El problema jurídico que  convoca a la Sala consiste en determinar si las decisiones emitidas  el 24 de febrero de 2017 y el 9 de julio de 2018 por el Juzgado  Tercero Penal del Circuito Especializado y la Sala Laboral del  Tribunal Superior de Bucaramanga, dentro de la actuación penal  identificada bajo el n.° 6800131070032017000042, se configuran  los requisitos de procedibilidad de la acción de tutela contra  providencias judiciales, por consiguiente, si es procedente revocar  el fallo impugnado y, conceder el amparo invocado.    

Análisis del caso concreto.  

En el sub-examine, aunque el  debate suscitado registra relevancia constitucional, en la medida que  se plantea la presunta vulneración a prerrogativas  constitucionales al debido proceso (garantías de defensa) los  requisitos generales de procedibilidad de la acción de tutela  atinentes a la subsidiariedad y a la inmediatez,  no se encuentran satisfechos.  

1. El principio de subsidiariedad de  la acción de tutela envuelve tres características  importantes que llevan a su improcedencia contra providencias  judiciales, a saber: i) el asunto está en  trámite; ii) no se han agotado los medios de  defensa judicial ordinarios y extraordinarios; y iii)  se usa para revivir etapas procesales en donde se dejaron de emplear  los recursos previstos en el ordenamiento jurídico.  

En los dos primeros escenarios, la  intervención del juez constitucional está vedada en  principio, toda vez que la acción de tutela no constituye un  mecanismo alternativo o paralelo para resolver problemas jurídicos  que deben ser resueltos al interior del trámite ordinario,  salvo que se presenten unas especialísimas circunstancias que  la hagan procedente.  

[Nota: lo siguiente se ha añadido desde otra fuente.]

-- ==== Sys2Proof/Certificates/Slice0/Obligations.lean ====
section
/-! DEFINITION. The statements for the provers. -/

open Sys2Proof Sys2Proof.Machine

/-! ## Encodings -/

/-- Decoding the encoding of a well-formed instruction gives the instruction back, with its length,
whatever bytes follow it. -/
def Obligations.DecodeAfterEncode : Prop :=
  ∀ (i : Instr) (rest : List Byte), i.isProgram = true → i.wf = true →
    decode (encode i ++ rest) = .ok (i, (encode i).length)

/-- Whatever the decoder accepts is a well-formed instruction of 4 or 8 bytes whose encoding is those
bytes: each word has one meaning, and no bit of it is dropped. -/
def Obligations.EncodeAfterDecode : Prop :=
  ∀ (bs : List Byte) (i : Instr) (n : Nat), decode bs = .ok (i, n) →
    i.isProgram = true ∧ i.wf = true ∧ (n = 4 ∨ n = 8) ∧ n ≤ bs.length ∧ encode i = bs.take n

/-- Words written out from the encoding tables of 03 and 04 decode to the instructions they stand for. -/
def Obligations.WordsDecode : Prop :=
  decodeTableWord 32 0x00A5_8633 = some (.add 12#5 11#5 10#5) ∧
  decodeTableWord 32 0xFFF5_8513 = some (.addi 10#5 11#5 0xFFF#12) ∧
  decodeTableWord 32 0xFE05_1CE3 = some (.bne 10#5 0#5 0xFFC#12) ∧
  decodeTableWord 32 0x0085_3503 = some (.ld 10#5 10#5 8#12) ∧
  decodeTableWord 32 0x1020_0073 = some .sret ∧
  decodeTableWord 32 0x8000_0000 = none

/-! ## The scalar integer instructions (R89) -/

/-- LUI, AUIPC and the additions, subtractions, multiplications and divisions of 64 bits: rd takes the
value that exact integer arithmetic gives, reduced to 64 bits; division by zero gives all ones and the
dividend as the remainder. The additions, subtractions, multiplications and divisions of 32 bits: the
exact value of the low words as a 32-bit two's complement number, sign-extended. -/
def Obligations.ScalarArithmetic : Prop :=
  (∀ (s : State) (rd rs1 rs2 : Reg) (imm : BitVec 12) (imm20 : BitVec 20) (sh : BitVec 6),
    let a := s.hart.rx rs1
    let b := s.hart.rx rs2
    scalarResult (.lui rd imm20) s rd (BitVec.ofInt 64 (4096 * imm20.toInt)) ∧
    scalarResult (.auipc rd imm20) s rd (BitVec.ofInt 64 (s.hart.pc.toInt + 4096 * imm20.toInt)) ∧
    scalarResult (.addi rd rs1 imm) s rd (BitVec.ofInt 64 (a.toInt + imm.toInt)) ∧
    scalarResult (.add rd rs1 rs2) s rd (BitVec.ofInt 64 (a.toInt + b.toInt)) ∧
    scalarResult (.sub rd rs1 rs2) s rd (BitVec.ofInt 64 (a.toInt - b.toInt)) ∧
    scalarResult (.sh1add rd rs1 rs2) s rd (BitVec.ofNat 64 (2 * a.toNat + b.toNat)) ∧
    scalarResult (.sh2add rd rs1 rs2) s rd (BitVec.ofNat 64 (4 * a.toNat + b.toNat)) ∧
    scalarResult (.sh3add rd rs1 rs2) s rd (BitVec.ofNat 64 (8 * a.toNat + b.toNat)) ∧
    scalarResult (.addUw rd rs1 rs2) s rd (BitVec.ofNat 64 (a.toNat % 2 ^ 32 + b.toNat)) ∧
    scalarResult (.sh1addUw rd rs1 rs2) s rd (BitVec.ofNat 64 (2 * (a.toNat % 2 ^ 32) + b.toNat)) ∧
    scalarResult (.sh2addUw rd rs1 rs2) s rd (BitVec.ofNat 64 (4 * (a.toNat % 2 ^ 32) + b.toNat)) ∧
    scalarResult (.sh3addUw rd rs1 rs2) s rd (BitVec.ofNat 64 (8 * (a.toNat % 2 ^ 32) + b.toNat)) ∧
    scalarResult (.slliUw rd rs1 sh) s rd (BitVec.ofNat 64 (a.toNat % 2 ^ 32 * 2 ^ sh.toNat)) ∧
    scalarResult (.mul rd rs1 rs2) s rd (BitVec.ofInt 64 (a.toInt * b.toInt)) ∧
    scalarResult (.mulh rd rs1 rs2) s rd (BitVec.ofInt 64 (a.toInt * b.toInt / 2 ^ 64)) ∧
    scalarResult (.mulhsu rd rs1 rs2) s rd (BitVec.ofInt 64 (a.toInt * b.toNat / 2 ^ 64)) ∧
    scalarResult (.mulhu rd rs1 rs2) s rd (BitVec.ofNat 64 (a.toNat * b.toNat / 2 ^ 64)) ∧
    scalarResult (.div rd rs1 rs2) s rd (if b = 0#64 then BitVec.allOnes 64 else BitVec.ofInt 64 (a.toInt.tdiv b.toInt)) ∧
    scalarResult (.divu rd rs1 rs2) s rd (if b = 0#64 then BitVec.allOnes 64 else BitVec.ofNat 64 (a.toNat / b.toNat)) ∧
    scalarResult (.rem rd rs1 rs2) s rd (if b = 0#64 then a else BitVec.ofInt 64 (a.toInt.tmod b.toInt)) ∧
    scalarResult (.remu rd rs1 rs2) s rd (if b = 0#64 then a else BitVec.ofNat 64 (a.toNat % b.toNat))) ∧
  (∀ (s : State) (rd rs1 rs2 : Reg) (imm : BitVec 12),
    let a := as32 (s.hart.rx rs1).toInt
    let b := as32 (s.hart.rx rs2).toInt
    let u := (s.hart.rx rs1).toNat % 2 ^ 32
    let v := (s.hart.rx rs2).toNat % 2 ^ 32
    scalarResult (.addiw rd rs1 imm) s rd (BitVec.ofInt 64 (as32 (a + imm.toInt))) ∧
    scalarResult (.addw rd rs1 rs2) s rd (BitVec.ofInt 64 (as32 (a + b))) ∧
    scalarResult (.subw rd rs1 rs2) s rd (BitVec.ofInt 64 (as32 (a - b))) ∧
    scalarResult (.mulw rd rs1 rs2) s rd (BitVec.ofInt 64 (as32 (a * b))) ∧
    scalarResult (.divw rd rs1 rs2) s rd (BitVec.ofInt 64 (if b = 0 then -1 else as32 (a.tdiv b))) ∧
    scalarResult (.divuw rd rs1 rs2) s rd (BitVec.ofInt 64 (if v = 0 then -1 else as32 (u / v : Nat))) ∧
    scalarResult (.remw rd rs1 rs2) s rd (BitVec.ofInt 64 (if b = 0 then a else as32 (a.tmod b))) ∧
    scalarResult (.remuw rd rs1 rs2) s rd (BitVec.ofInt 64 (if v = 0 then as32 u else as32 (u % v : Nat))))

En sentencias T-211 de 2009 y T-649  de 2011, la Corte Constitucional, in extenso:  

“Las etapas,  recursos y procedimientos que conforman un proceso, son el primer  espacio de protección de los derechos fundamentales de los  asociados, especialmente en lo que tiene que ver con las garantías  del debido proceso. Es en este sentido que la sentencia C-543/92  puntualiza que: ‘tratándose de instrumentos dirigidos a  la preservación de los derechos, el medio judicial por  excelencia es el proceso, tal como lo acreditan sus remotos  orígenes’. Por tanto, no es admisible que el afectado  alegue la vulneración o amenaza de un derecho fundamental  cuando no ha solicitado el amparo de sus derechos dentro del proceso,  pues, en principio, el ordenamiento jurídico le ha dotado de  todas las herramientas necesarias para corregir durante su trámite  las irregularidades procesales que puedan afectarle.”  

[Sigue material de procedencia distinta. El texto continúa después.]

@[simp] theorem Hart.wp_id (h : Hart) (n : Nat) (x : BitVec 2048) : (h.wp n x).id = h.id := by
  unfold Hart.wp; split <;> rfl
@[simp] theorem Hart.wp_run (h : Hart) (n : Nat) (x : BitVec 2048) : (h.wp n x).run = h.run := by
  unfold Hart.wp; split <;> rfl
@[simp] theorem Hart.wp_held (h : Hart) (n : Nat) (x : BitVec 2048) : (h.wp n x).held = h.held := by
  unfold Hart.wp; split <;> rfl
@[simp] theorem Hart.wp_x (h : Hart) (n : Nat) (x : BitVec 2048) : (h.wp n x).x = h.x := by
  unfold Hart.wp; split <;> rfl
@[simp] theorem Hart.wp_pc (h : Hart) (n : Nat) (x : BitVec 2048) : (h.wp n x).pc = h.pc := by
  unfold Hart.wp; split <;> rfl
@[simp] theorem Hart.wp_priv (h : Hart) (n : Nat) (x : BitVec 2048) : (h.wp n x).priv = h.priv := by
  unfold Hart.wp; split <;> rfl
@[simp] theorem Hart.wp_sstatus (h : Hart) (n : Nat) (x : BitVec 2048) : (h.wp n x).sstatus = h.sstatus := by
  unfold Hart.wp; split <;> rfl
@[simp] theorem Hart.wp_sie (h : Hart) (n : Nat) (x : BitVec 2048) : (h.wp n x).sie = h.sie := by
  unfold Hart.wp; split <;> rfl
@[simp] theorem Hart.wp_ssip (h : Hart) (n : Nat) (x : BitVec 2048) : (h.wp n x).ssip = h.ssip := by
  unfold Hart.wp; split <;> rfl
@[simp] theorem Hart.wp_stvec (h : Hart) (n : Nat) (x : BitVec 2048) : (h.wp n x).stvec = h.stvec := by
  unfold Hart.wp; split <;> rfl
@[simp] theorem Hart.wp_sscratch (h : Hart) (n : Nat) (x : BitVec 2048) : (h.wp n x).sscratch = h.sscratch := by
  unfold Hart.wp; split <;> rfl
@[simp] theorem Hart.wp_sepc (h : Hart) (n : Nat) (x : BitVec 2048) : (h.wp n x).sepc = h.sepc := by
  unfold Hart.wp; split <;> rfl
@[simp] theorem Hart.wp_scause (h : Hart) (n : Nat) (x : BitVec 2048) : (h.wp n x).scause = h.scause := by
  unfold Hart.wp; split <;> rfl
@[simp] theorem Hart.wp_stval (h : Hart) (n : Nat) (x : BitVec 2048) : (h.wp n x).stval = h.stval := by
  unfold Hart.wp; split <;> rfl
@[simp] theorem Hart.wp_satp (h : Hart) (n : Nat) (x : BitVec 2048) : (h.wp n x).satp = h.satp := by
  unfold Hart.wp; split <;> rfl
@[simp] theorem Hart.wp_scounteren (h : Hart) (n : Nat) (x : BitVec 2048) : (h.wp n x).scounteren = h.scounteren := by
  unfold Hart.wp; split <;> rfl
@[simp] theorem Hart.wp_senvcfg (h : Hart) (n : Nat) (x : BitVec 2048) : (h.wp n x).senvcfg = h.senvcfg := by
  unfold Hart.wp; split <;> rfl
@[simp] theorem Hart.wp_stimecmp (h : Hart) (n : Nat) (x : BitVec 2048) : (h.wp n x).stimecmp = h.stimecmp := by
  unfold Hart.wp; split <;> rfl
@[simp] theorem Hart.wp_mstatusTw (h : Hart) (n : Nat) (x : BitVec 2048) : (h.wp n x).mstatusTw = h.mstatusTw := by
  unfold Hart.wp; split <;> rfl
@[simp] theorem Hart.wp_vpal (h : Hart) (n : Nat) (x : BitVec 2048) : (h.wp n x).vpal = h.vpal := by
  unfold Hart.wp; split <;> rfl
@[simp] theorem Hart.wp_vfrm (h : Hart) (n : Nat) (x : BitVec 2048) : (h.wp n x).vfrm = h.vfrm := by
  unfold Hart.wp; split <;> rfl
@[simp] theorem Hart.wp_vfflags (h : Hart) (n : Nat) (x : BitVec 2048) : (h.wp n x).vfflags = h.vfflags := by
  unfold Hart.wp; split <;> rfl
@[simp] theorem Hart.wp_vstart (h : Hart) (n : Nat) (x : BitVec 2048) : (h.wp n x).vstart = h.vstart := by
  unfold Hart.wp; split <;> rfl
@[simp] theorem Hart.wp_vxmask (h : Hart) (n : Nat) (x : BitVec 2048) : (h.wp n x).vxmask = h.vxmask := by
  unfold Hart.wp; split <;> rfl
@[simp] theorem Hart.wp_vmspill (h : Hart) (n : Nat) (x : BitVec 2048) : (h.wp n x).vmspill = h.vmspill := by
  unfold Hart.wp; split <;> rfl
@[simp] theorem Hart.wp_vsptr (h : Hart) (n : Nat) (x : BitVec 2048) : (h.wp n x).vsptr = h.vsptr := by
  unfold Hart.wp; split <;> rfl
@[simp] theorem Hart.wp_rstat (h : Hart) (n : Nat) (x : BitVec 2048) : (h.wp n x).rstat = h.rstat := by
  unfold Hart.wp; split <;> rfl
@[simp] theorem Hart.wp_txstat (h : Hart) (n : Nat) (x : BitVec 2048) : (h.wp n x).txstat = h.txstat := by
  unfold Hart.wp; split <;> rfl
@[simp] theorem Hart.wp_txdeadline (h : Hart) (n : Nat) (x : BitVec 2048) : (h.wp n x).txdeadline = h.txdeadline := by
  unfold Hart.wp; split <;> rfl
@[simp] theorem Hart.wp_hinfo (h : Hart) (n : Nat) (x : BitVec 2048) : (h.wp n x).hinfo = h.hinfo := by
  unfold Hart.wp; split <;> rfl
@[simp] theorem Hart.wp_awst (h : Hart) (n : Nat) (x : BitVec 2048) : (h.wp n x).awst = h.awst := by
  unfold Hart.wp; split <;> rfl
@[simp] theorem Hart.wp_vl (h : Hart) (n : Nat) (x : BitVec 2048) : (h.wp n x).vl = h.vl := by
  unfold Hart.wp; split <;> rfl
@[simp] theorem Hart.wp_vgrant (h : Hart) (n : Nat) (x : BitVec 2048) : (h.wp n x).vgrant = h.vgrant := by
  unfold Hart.wp; split <;> rfl
@[simp] theorem Hart.wp_coord (h : Hart) (n : Nat) (x : BitVec 2048) : (h.wp n x).coord = h.coord := by
  unfold Hart.wp; split <;> rfl
@[simp] theorem Hart.wp_stage (h : Hart) (n : Nat) (x : BitVec 2048) : (h.wp n x).stage = h.stage := by
  unfold Hart.wp; split <;> rfl
@[simp] theorem Hart.wp_launchTag (h : Hart) (n : Nat) (x : BitVec 2048) : (h.wp n x).launchTag = h.launchTag := by
  unfold Hart.wp; split <;> rfl
@[simp] theorem Hart.wp_xfbase (h : Hart) (n : Nat) (x : BitVec 2048) : (h.wp n x).xfbase = h.xfbase := by
  unfold Hart.wp; split <;> rfl
@[simp] theorem Hart.wp_vfpc (h : Hart) (n : Nat) (x : BitVec 2048) : (h.wp n x).vfpc = h.vfpc := by
  unfold Hart.wp; split <;> rfl
@[simp] theorem Hart.wp_vfcause (h : Hart) (n : Nat) (x : BitVec 2048) : (h.wp n x).vfcause = h.vfcause := by
  unfold Hart.wp; split <;> rfl
@[simp] theorem Hart.wp_vfaddr (h : Hart) (n : Nat) (x : BitVec 2048) : (h.wp n x).vfaddr = h.vfaddr := by
  unfold Hart.wp; split <;> rfl
@[simp] theorem Hart.wp_trroute (h : Hart) (n : Nat) (x : BitVec 2048) : (h.wp n x).trroute = h.trroute := by
  unfold Hart.wp; split <;> rfl
@[simp] theorem Hart.wp_hbase (h : Hart) (n : Nat) (x : BitVec 2048) : (h.wp n x).hbase = h.hbase := by
  unfold Hart.wp; split <;> rfl
@[simp] theorem Hart.wp_sbase (h : Hart) (n : Nat) (x : BitVec 2048) : (h.wp n x).sbase = h.sbase := by
  unfold Hart.wp; split <;> rfl
@[simp] theorem Hart.wp_instret (h : Hart) (n : Nat) (x : BitVec 2048) : (h.wp n x).instret = h.instret := by
  unfold Hart.wp; split <;> rfl
@[simp] theorem Hart.wp_v (h : Hart) (n : Nat) (x : BitVec 2048) : (h.wp n x).v = h.v := by
  unfold Hart.wp; split <;> rfl
@[simp] theorem Hart.wp_vmsp (h : Hart) (n : Nat) (x : BitVec 2048) : (h.wp n x).vmsp = h.vmsp := by
  unfold Hart.wp; split <;> rfl
@[simp] theorem Hart.wp_masks (h : Hart) (n : Nat) (x : BitVec 2048) : (h.wp n x).masks = h.masks := by
  unfold Hart.wp; split <;> rfl
@[simp] theorem Hart.wp_st (h : Hart) (n : Nat) (x : BitVec 2048) : (h.wp n x).st = h.st := by
  unfold Hart.wp; split <;> rfl
@[simp] theorem Hart.wp_bindings (h : Hart) (n : Nat) (x : BitVec 2048) : (h.wp n x).bindings = h.bindings := by
  unfold Hart.wp; split <;> rfl
@[simp] theorem Hart.wp_q (h : Hart) (n : Nat) (x : BitVec 2048) : (h.wp n x).q = h.q := by
  unfold Hart.wp; split <;> rfl
@[simp] theorem Hart.wp_lq (h : Hart) (n : Nat) (x : BitVec 2048) : (h.wp n x).lq = h.lq := by
  unfold Hart.wp; split <;> rfl
@[simp] theorem Hart.wp_vq (h : Hart) (n : Nat) (x : BitVec 2048) : (h.wp n x).vq = h.vq := by
  unfold Hart.wp; split <;> rfl
@[simp] theorem Hart.wp_mq (h : Hart) (n : Nat) (x : BitVec 2048) : (h.wp n x).mq = h.mq := by
  unfold Hart.wp; split <;> rfl
@[simp] theorem Hart.wp_cq (h : Hart) (n : Nat) (x : BitVec 2048) : (h.wp n x).cq = h.cq := by
  unfold Hart.wp; split <;> rfl
@[simp] theorem Hart.wp_seq (h : Hart) (n : Nat) (x : BitVec 2048) : (h.wp n x).seq = h.seq := by
  unfold Hart.wp; split <;> rfl
@[simp] theorem Hart.wp_faults (h : Hart) (n : Nat) (x : BitVec 2048) : (h.wp n x).faults = h.faults := by
  unfold Hart.wp; split <;> rfl
@[simp] theorem Hart.wp_frame (h : Hart) (n : Nat) (x : BitVec 2048) : (h.wp n x).frame = h.frame := by
  unfold Hart.wp; split <;> rfl
@[simp] theorem Hart.wp_tiles (h : Hart) (n : Nat) (x : BitVec 2048) : (h.wp n x).tiles = h.tiles := by
  unfold Hart.wp; split <;> rfl
@[simp] theorem Hart.wp_groupA (h : Hart) (n : Nat) (x : BitVec 2048) : (h.wp n x).groupA = h.groupA := by
  unfold Hart.wp; split <;> rfl
@[simp] theorem Hart.wp_groupB (h : Hart) (n : Nat) (x : BitVec 2048) : (h.wp n x).groupB = h.groupB := by
  unfold Hart.wp; split <;> rfl
@[simp] theorem Hart.wp_window (h : Hart) (n : Nat) (x : BitVec 2048) : (h.wp n x).window = h.window := by
  unfold Hart.wp; split <;> rfl
@[simp] theorem Hart.wp_trains (h : Hart) (n : Nat) (x : BitVec 2048) : (h.wp n x).trains = h.trains := by
  unfold Hart.wp; split <;> rfl
@[simp] theorem Hart.wp_reservation (h : Hart) (n : Nat) (x : BitVec 2048) : (h.wp n x).reservation = h.reservation := by
  unfold Hart.wp; split <;> rfl
@[simp] theorem Hart.wp_fetchBuf (h : Hart) (n : Nat) (x : BitVec 2048) : (h.wp n x).fetchBuf = h.fetchBuf := by
  unfold Hart.wp; split <;> rfl
@[simp] theorem Hart.wp_slots (h : Hart) (n : Nat) (x : BitVec 2048) : (h.wp n x).slots = h.slots := by
  unfold Hart.wp; split <;> rfl
@[simp] theorem Hart.wp_spareSlots (h : Hart) (n : Nat) (x : BitVec 2048) : (h.wp n x).spareSlots = h.spareSlots := by
  unfold Hart.wp; split <;> rfl
@[simp] theorem Hart.wp_tx (h : Hart) (n : Nat) (x : BitVec 2048) : (h.wp n x).tx = h.tx := by
  unfold Hart.wp; split <;> rfl
@[simp] theorem Hart.wp_lastBegin (h : Hart) (n : Nat) (x : BitVec 2048) : (h.wp n x).lastBegin = h.lastBegin := by
  unfold Hart.wp; split <;> rfl
@[simp] theorem Hart.wp_sleepTarget (h : Hart) (n : Nat) (x : BitVec 2048) : (h.wp n x).sleepTarget = h.sleepTarget := by
  unfold Hart.wp; split <;> rfl
@[simp] theorem Hart.wp_footprint (h : Hart) (n : Nat) (x : BitVec 2048) : (h.wp n x).footprint = h.footprint := by
  unfold Hart.wp; split <;> rfl
@[simp] theorem Hart.wp_marks (h : Hart) (n : Nat) (x : BitVec 2048) : (h.wp n x).marks = h.marks := by
  unfold Hart.wp; split <;> rfl
@[simp] theorem Hart.wp_deadline (h : Hart) (n : Nat) (x : BitVec 2048) : (h.wp n x).deadline = h.deadline := by
  unfold Hart.wp; split <;> rfl
@[simp] theorem Hart.wp_hostDirty (h : Hart) (n : Nat) (x : BitVec 2048) : (h.wp n x).hostDirty = h.hostDirty := by
  unfold Hart.wp; split <;> rfl
@[simp] theorem Hart.wp_placed (h : Hart) (n : Nat) (x : BitVec 2048) : (h.wp n x).placed = h.placed := by
  unfold Hart.wp; split <;> rfl
@[simp] theorem Hart.wp_age (h : Hart) (n : Nat) (x : BitVec 2048) : (h.wp n x).age = h.age := by
  unfold Hart.wp; split <;> rfl
@[simp] theorem Hart.wp_unselected (h : Hart) (n : Nat) (x : BitVec 2048) : (h.wp n x).unselected = h.unselected := by
  unfold Hart.wp; split <;> rfl
@[simp] theorem Hart.wp_serving (h : Hart) (n : Nat) (x : BitVec 2048) : (h.wp n x).serving = h.serving := by
  unfold Hart.wp; split <;> rfl
@[simp] theorem Hart.wp_graphs (h : Hart) (n : Nat) (x : BitVec 2048) : (h.wp n x).graphs = h.graphs := by
  unfold Hart.wp; split <;> rfl
@[simp] theorem Hart.wp_resumePc (h : Hart) (n : Nat) (x : BitVec 2048) : (h.wp n x).resumePc = h.resumePc := by
  unfold Hart.wp; split <;> rfl
@[simp] theorem Hart.wp_parkCause (h : Hart) (n : Nat) (x : BitVec 2048) : (h.wp n x).parkCause = h.parkCause := by
  unfold Hart.wp; split <;> rfl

Como se anotó ut supra,  la acción de tutela instaurada por el señor José  León Rueda, deviene improcedente, pues la revisión  del material probatorio incorporado al expediente, evidencia que el  actor no agotó los mecanismos de defensa previstos en la ley,  habida consideración que dejó de interponer contra la  providencia de segunda instancia el recurso extraordinario de  casación, de suerte que la misma cobró ejecutoria el 13  de agosto de 2018. Exigencia que responde al principio de  subsidiariedad.  

Significa lo anterior, que quien hoy  acude a la tutela abandonó el proceso penal como mecanismo de  defensa judicial y ahora pretende emplearla para suplir su omisión  y discutir situaciones jurídicas consolidadas que adquirieron  firmeza por la caducidad de los recursos y acciones que no fueron  utilizadas oportunamente, sin que sea de recibo, que no lo hizo por  falta de recursos económicos, cuando es bien sabido que el  Estado, a través de la Defensoría del Pueblo, brinda  asesoría gratuita, sobre la viabilidad de la demanda de  casación, a las personas que se encuentran privadas de la  libertad y que no cuentan con los medios suficientes para solventar  un profesional del derecho.  

2. Tampoco se encuentra  satisfecho el presupuesto de la inmediatez, dado el tiempo  transcurrido entre la emisión de la sentencia de segundo grado  (9 de julio de 2018) y la presentación de  la demanda de tutela (11 de octubre de 2019), es  decir, más de quince (15) meses, interregno que no puede  considerarse razonable.  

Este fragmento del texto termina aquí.